Of course, there are exceptions to every rule, even the skittish turkey description. Shank tells of a call to south St. Louis County where an exceptionally bold young male would chase children as they got off their school bus. He would advance and retreat, advance and retreat. “I saw it myself,” she says. She suspects this bird had been fed at somebody’s back door.

Turkey populations restored

Nowadays turkeys are more common in urban areas. Flocks have been seen in the city's Central West End, and a large number live in Calvary Cemetery. Today wild turkeys number 300,000 to 500,000 statewide, depending upon the season.

It was not always so. Even though the state ended turkey-hunting season in 1938, Missouri had only about 3,000 turkeys in remote Ozark woods by the 1950s. Hunters had over-harvested the birds. Destruction of habitat, as woods were burned or logged and turned into pasture, also contributed to the their low numbers.

The Department of Conservation decided to find out if habitat improvement could increase turkey numbers. Wild turkeys could be bred on farms, but then they did not have the survival skills to make it in the wild. The department bought an 11,000-acre tract, Peck Ranch, in the southern Ozarks and on that property it protected the birds and provided food and cover. From 1951 to 1957 the Peck Ranch turkey population increased from 9 to 100.

With 100 birds, it seemed feasible to try to restore wild turkeys to other parts of the state where they had once flourished. An ingenious trapping method was devised, and groups of turkeys with a ratio of two hens to each Tom could be distributed.

New habitats would need to be cultivated in the same manner as at Peck Ranch. The Conservation Department started an outreach program to persuade the people in a targeted area to do such things as leave some grain in the field, leave some cover and report poaching. Missourians responded enthusiastically. The current wild turkey numbers speak for the degree of enthusiasm.

Hunting began again on a limited basis in 1960, stirring up renewed excitement about the wild turkey. Today there are both spring and autumn hunting seasons; each of Missouri’s 114 counties has areas where hunting is permitted.

Wildlife biologists once thought turkeys could thrive only in wooded areas, but research has shown they are generalists. They like acorns, but they also like beans, corn and other vegetable. Poults live mainly on insects. The ideal turkey habitat seems to be 50 percent woods and 50 percent open fields.

Citizens involved in wildlife restoration

The continuing efforts to restore habitats and animal populations owe a great deal to the value Missouri voters have placed on conservation.

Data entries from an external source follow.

-- ==== Sys2Proof/Laws/Tab.lean ====
section
/-! SUPPORT. Laws of sparse tables: what a read after a write gives, and that every operation keeps the canonical form. -/

namespace Sys2Proof.Tab

variable {α : Type}

@[simp] theorem get_nil (k : Nat) (d : α) : Tab.get ([] : Tab α) k d = d := rfl

theorem get_cons (k' : Nat) (v : α) (r : Tab α) (k : Nat) (d : α) :
    Tab.get ((k', v) :: r) k d = if k = k' then v else Tab.get r k d := rfl

theorem get_drop_self (t : Tab α) (k : Nat) (d : α) : (t.drop k).get k d = d := by
  induction t with
  | nil => rfl
  | cons e r ih =>
    obtain ⟨k', v⟩ := e
    by_cases h : k = k' <;> simp [Tab.drop, Tab.get, h, ih]
    · subst h; exact ih

theorem get_drop_ne (t : Tab α) {k j : Nat} (d : α) (h : j ≠ k) : (t.drop k).get j d = t.get j d := by
  induction t with
  | nil => rfl
  | cons e r ih =>
    obtain ⟨k', v⟩ := e
    by_cases h1 : k = k'
    · subst h1; simp [Tab.drop, Tab.get, h, ih]
    · by_cases h2 : j = k' <;> simp [Tab.drop, Tab.get, h1, h2, ih]

theorem get_insert_self (t : Tab α) (k : Nat) (v d : α) : (t.insert k v).get k d = v := by
  induction t with
  | nil => simp [Tab.insert, Tab.get]
  | cons e r ih =>
    obtain ⟨k', v'⟩ := e
    by_cases h1 : k < k'
    · simp [Tab.insert, Tab.get, h1]
    · by_cases h2 : k = k'
      · simp [Tab.insert, Tab.get, h2]
      · simp [Tab.insert, Tab.get, h1, h2, ih]

theorem get_insert_ne (t : Tab α) {k j : Nat} (v d : α) (h : j ≠ k) : (t.insert k v).get j d = t.get j d := by
  induction t with
  | nil => simp [Tab.insert, Tab.get, h]
  | cons e r ih =>
    obtain ⟨k', v'⟩ := e
    by_cases h1 : k < k'
    · simp [Tab.insert, Tab.get, h1, h]
    · by_cases h2 : k = k'
      · subst h2; simp [Tab.insert, Tab.get, h]
      · by_cases h3 : j = k' <;> simp [Tab.insert, Tab.get, h1, h2, h3, ih]

variable [DecidableEq α]

/-- Reading the key just written gives the value written. -/
@[simp] theorem get_put_self (t : Tab α) (k : Nat) (v d : α) : (t.put k v d).get k d = v := by
  unfold Tab.put
  split
  · next h => rw [h]; exact get_drop_self t k d
  · exact get_insert_self t k v d

/-- Reading another key is not changed by a write. -/
theorem get_put_ne (t : Tab α) {k j : Nat} (v d e : α) (h : j ≠ k) : (t.put k v d).get j e = t.get j e := by
  unfold Tab.put
  split
  · exact get_drop_ne t e h
  · exact get_insert_ne t v e h

/-- Reading after a write. -/
theorem get_put (t : Tab α) (k j : Nat) (v d : α) :
    (t.put k v d).get j d = if j = k then v else t.get j d := by
  split
  · next h => rw [h]; simp
  · next h => exact get_put_ne t v d d h

omit [DecidableEq α] in
/-- Keys rise strictly, said of every pair. -/
theorem sorted_iff (t : Tab α) : t.sorted = true ↔ t.Pairwise fun a b => a.1 < b.1 := by
  induction t with
  | nil => simp [Tab.sorted]
  | cons e r ih =>
    obtain ⟨k, v⟩ := e
    cases r with
    | nil => simp [Tab.sorted]
    | cons e' r' =>
      obtain ⟨k', v'⟩ := e'
      have hs : Tab.sorted ((k, v) :: (k', v') :: r') = (decide (k < k') && Tab.sorted ((k', v') :: r')) := rfl
      rw [hs, Bool.and_eq_true, ih, decide_eq_true_eq]
      constructor
      · rintro ⟨h1, h2⟩
        refine List.pairwise_cons.2 ⟨fun x hx => ?_, h2⟩
        rcases List.mem_cons.1 hx with rfl | hx
        · exact h1
        · exact Nat.lt_trans h1 ((List.pairwise_cons.1 h2).1 x hx)
      · intro h
        obtain ⟨h1, h2⟩ := List.pairwise_cons.1 h
        exact ⟨h1 (k', v') (by simp), h2⟩

/-- The canonical form: keys rise strictly and no entry equals its unlisted value. -/
theorem wf_iff (t : Tab α) (d : Nat → α) :
    t.wf d = true ↔ (t.Pairwise fun a b => a.1 < b.1) ∧ ∀ e ∈ t, e.2 ≠ d e.1 := by
  simp [Tab.wf, sorted_iff, List.all_eq_true]

@[simp] theorem wf_nil (d : Nat → α) : Tab.wf ([] : Tab α) d = true := rfl

theorem wf_filter {t : Tab α} {d : Nat → α} (h : t.wf d = true) (p : Nat × α → Bool) :
    Tab.wf (t.filter p) d = true := by
  rw [wf_iff] at *
  exact ⟨h.1.filter _, fun e he => h.2 e (List.mem_filter.1 he).1⟩

theorem wf_outside {t : Tab α} {d : Nat → α} (h : t.wf d = true) (lo hi : Nat) : (t.outside lo hi).wf d = true :=
  wf_filter h _

omit [DecidableEq α] in
theorem drop_eq_filter (t : Tab α) (k : Nat) : t.drop k = t.filter fun e => !decide (k = e.1) := by
  induction t with
  | nil => rfl
  | cons e r ih =>
    obtain ⟨k', v⟩ := e
    by_cases h : k = k'
    · subst h; simp [Tab.drop, ih]
    · simp [Tab.drop, h, ih]

theorem wf_drop {t : Tab α} {d : Nat → α} (h : t.wf d = true) (k : Nat) : (t.drop k).wf d = true := by
  rw [drop_eq_filter]; exact wf_filter h _

omit [DecidableEq α] in
theorem mem_insert {t : Tab α} {k : Nat} {v : α} {e : Nat × α} (h : e ∈ t.insert k v) : e = (k, v) ∨ e ∈ t := by
  induction t with
  | nil => simpa [Tab.insert] using h
  | cons x r ih =>
    obtain ⟨k', v'⟩ := x
    simp only [Tab.insert] at h
    split at h
    · rcases List.mem_cons.1 h with h | h
      · exact .inl h
      · exact .inr h
    · split at h
      · rcases List.mem_cons.1 h with h | h
        · exact .inl h
        · exact .inr (List.mem_cons_of_mem _ h)
      · rcases List.mem_cons.1 h with h | h
        · exact .inr (by simp [h])
        · rcases ih h with h | h
          · exact .inl h
          · exact .inr (List.mem_cons_of_mem _ h)

omit [DecidableEq α] in
theorem pairwise_insert {t : Tab α} (h : t.Pairwise fun a b => a.1 < b.1) (k : Nat) (v : α) :
    (t.insert k v).Pairwise fun a b => a.1 < b.1 := by
  induction t with
  | nil => simp [Tab.insert]
  | cons x r ih =>
    obtain ⟨k', v'⟩ := x
    have h' := List.pairwise_cons.1 h
    simp only [Tab.insert]
    split
    · next hk =>
      refine List.pairwise_cons.2 ⟨fun e he => ?_, h⟩
      rcases List.mem_cons.1 he with rfl | he
      · exact hk
      · exact Nat.lt_trans hk (h'.1 e he)
    · next hk =>
      split
      · next hk2 => exact List.pairwise_cons.2 ⟨fun e he => by simpa [hk2] using h'.1 e he, h'.2⟩
      · next hk2 =>
        refine List.pairwise_cons.2 ⟨fun e he => ?_, ih h'.2⟩
        rcases mem_insert he with rfl | he
        · show k' < k; omega
        · exact h'.1 e he

/-- A write keeps the canonical form. -/
theorem wf_put {t : Tab α} {d : Nat → α} (h : t.wf d = true) (k : Nat) (v : α) : (t.put k v (d k)).wf d = true := by
  unfold Tab.put
  split
  · exact wf_drop h k
  · next hv =>
    rw [wf_iff] at *
    refine ⟨pairwise_insert h.1 k v, fun e he => ?_⟩
    rcases mem_insert he with rfl | he
    · exact hv
    · exact h.2 e he

/-- Replacing a range of one canonical table by that of another keeps the canonical form. -/
theorem wf_copyRange {t u : Tab α} {d : Nat → α} (ht : t.wf d = true) (hu : u.wf d = true) (lo hi : Nat) (hlh : lo ≤ hi) :
    (t.copyRange u lo hi).wf d = true := by
  rw [wf_iff] at *
  refine ⟨?_, fun e he => ?_⟩
  · unfold Tab.copyRange Tab.within
    refine List.pairwise_append.2 ⟨List.pairwise_append.2 ⟨ht.1.filter _, hu.1.filter _, ?_⟩, ht.1.filter _, ?_⟩
    · intro a ha b hb
      have h1 := (List.mem_filter.1 ha).2
      have h2 := (List.mem_filter.1 hb).2
      simp only [decide_eq_true_eq, Bool.and_eq_true] at h1 h2
      omega
    · intro a ha b hb
      have h2 := (List.mem_filter.1 hb).2
      simp only [decide_eq_true_eq] at h2
      rcases List.mem_append.1 ha with ha | ha
      all_goals
        have h1 := (List.mem_filter.1 ha).2
        simp only [decide_eq_true_eq, Bool.and_eq_true] at h1
        omega
  · unfold Tab.copyRange Tab.within at he
    rcases List.mem_append.1 he with he | he
    · rcases List.mem_append.1 he with he | he
      · exact ht.2 e (List.mem_filter.1 he).1
      · exact hu.2 e (List.mem_filter.1 he).1
    · exact ht.2 e (List.mem_filter.1 he).1

omit [DecidableEq α] in
theorem get_filter (t : Tab α) (p : Nat → Bool) (k : Nat) (d : α) :
    Tab.get (t.filter fun e => p e.1) k d = if p k then t.get k d else d := by
  induction t with
  | nil => simp
  | cons e r ih =>
    obtain ⟨k', v⟩ := e
    by_cases h : p k' = true
    · by_cases h2 : k = k'
      · subst h2; simp [Tab.get, h]
      · simp [Tab.get, h, h2, ih]
    · by_cases h2 : k = k'
      · subst h2
        rw [List.filter_cons_of_neg (by simpa using h), ih]; simp [h]
      · rw [List.filter_cons_of_neg (by simpa using h), ih]; simp [Tab.get, h2]

omit [DecidableEq α] in
/-- A key of the removed range reads as unlisted; every other key as before. -/
theorem get_outside (t : Tab α) (lo hi k : Nat) (d : α) :
    (t.outside lo hi).get k d = if lo ≤ k ∧ k < hi then d else t.get k d := by
  unfold Tab.outside
  rw [get_filter t (fun k => !(decide (lo ≤ k) && decide (k < hi)))]
  by_cases h : lo ≤ k ∧ k < hi <;> simp [h]

end Sys2Proof.Tab
end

In 1976 voters passed a 1/8 cent sales tax solely for conservation. The money been used to purchase new natural areas, for managing over a million acres of public land, for research, education and outreach. Private Land Services, a division of the Department of Conservation, works with landowners to to manage their property and meet wildlife habitat goals. Missouri is one of only three states to have such a dedicated tax. Arkansas and Minnesota are the others.

Isabelle, the Conservation Department scientist, says it’s likely he will have a wild turkey on his table at Thanksgiving. They are delicious, he says, although a bit different in flavor from domestic birds. Recipes for cooking a wild turkey can be found in the publication, Cooking Wild in Missouri.